Go to the line that contains "def State.fwWords (s" and transcribe from there to the end of the entries, that line and the last one included.
Start of GIVEN INFORMATION
/-- What GET_EVENT_RECORDS gives of a log (R529): the overflow and more flags, the overflow's count and times, the number of records,
then the records, oldest first. -/
def State.eventWords (s : State) (cci log : Nat) : List Nat :=
  let x := s.eventLog cci log
  let shown := x.records.take (recordsPerResponse (s.cci cci).limit)
  let flags := flag (x.lost != 0) + 2 * flag (decide (shown.length < x.records.length))
  [flags, x.lost, toNs x.firstLost, toNs x.lastLost, shown.length] ++ shown.flatMap EventRec.words

/-- GET_EVENT_RECORDS (R529). -/
def execGetEventRecords (cci log : Nat) (s : State) : Host.Outcome State Fault Refusal :=
  (s.standard cci false fun s =>
    if logCapacity < log then s.reply cci rcInvalidInput [] else s.reply cci rcSuccess (s.eventWords cci log)).done

/-- CLEAR_EVENT_RECORDS (R529): all of a log, after an overflow only, or the oldest ones by handle (PRESUMED: the standard's rules).
Records that go make room, and the overflow is over. -/
def execClearEventRecords (cci log : Nat) (all : Bool) (handles : List Nat) (s : State) : Host.Outcome State Fault Refusal :=
  (s.standard cci false fun s =>
    let x := s.eventLog cci log
    if logCapacity < log then s.reply cci rcInvalidInput []
    else if all then
      if x.lost = 0 then s.reply cci rcInvalidInput [] else (s.setEventLog cci log {}).reply cci rcSuccess []
    else if handles ≠ (x.records.take handles.length).map (fun r => r.handle) then s.reply cci rcInvalidHandle []
    else if handles.isEmpty then s.reply cci rcSuccess []
    else (s.setEventLog cci log { records := x.records.drop handles.length }).reply cci rcSuccess []).done

/-- GET_EVENT_INTERRUPT_POLICY (R529). -/
def execGetEventInterruptPolicy (cci : Nat) (s : State) : Host.Outcome State Fault Refusal :=
  (s.standard cci false fun s => s.reply cci rcSuccess (s.cci (logOwner cci)).policy).done

/-- SET_EVENT_INTERRUPT_POLICY (R529): by log, none or the CCI's message; another mode is not supported (PRESUMED: mode bits
[1:0]). -/
def execSetEventInterruptPolicy (cci : Nat) (policy : List Nat) (s : State) : Host.Outcome State Fault Refusal :=
  (s.standard cci false fun s =>
    let p := (List.range 5).map fun k => policy.getD k 0
    if p.any fun m => 1 < m % 4 then s.reply cci rcInvalidInput []
    else
      let k := logOwner cci
      (s.setCci k { s.cci k with policy := p }).reply cci rcSuccess []).done

/-! ### Firmware (R532) -/

/-- Two slots, the slot that runs, and the state and RELEASE of each slot's Zenith image (R532). -/
def State.fwWords (s : State) : List Nat :=
  let image := fun k => s.chip.flash.getD k {}
  [2, if s.on ENG_BOOTSTAT.ZSLOT then 2 else 1, flag (image 0).valid, (image 0).release, flag (image 3).valid, (image 3).release]

/-- GET_FW_INFO (R532). -/
def execGetFwInfo (cci : Nat) (s : State) : Host.Outcome State Fault Refusal :=
  (s.standard cci false fun s => s.reply cci rcSuccess s.fwWords).done

/-- The images of a flash slot are no longer what they were. -/
def State.spoilSlot (s : State) (k : Nat) : State :=
  { s with chip := { s.chip with flash := s.chip.flash.mapIdx fun i (x : FwImage) => if i / 3 = k then { x with valid := false } else x } }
End of GIVEN INFORMATION
* THE COMPLETED TASK
def State.fwWords (s : State) : List Nat :=
  let image := fun k => s.chip.flash.getD k {}
  [2, if s.on ENG_BOOTSTAT.ZSLOT then 2 else 1, flag (image 0).valid, (image 0).release, flag (image 3).valid, (image 3).release]

/-- GET_FW_INFO (R532). -/
def execGetFwInfo (cci : Nat) (s : State) : Host.Outcome State Fault Refusal :=
  (s.standard cci false fun s => s.reply cci rcSuccess s.fwWords).done

/-- The images of a flash slot are no longer what they were. -/
def State.spoilSlot (s : State) (k : Nat) : State :=
  { s with chip := { s.chip with flash := s.chip.flash.mapIdx fun i (x : FwImage) => if i / 3 = k then { x with valid := false } else x } }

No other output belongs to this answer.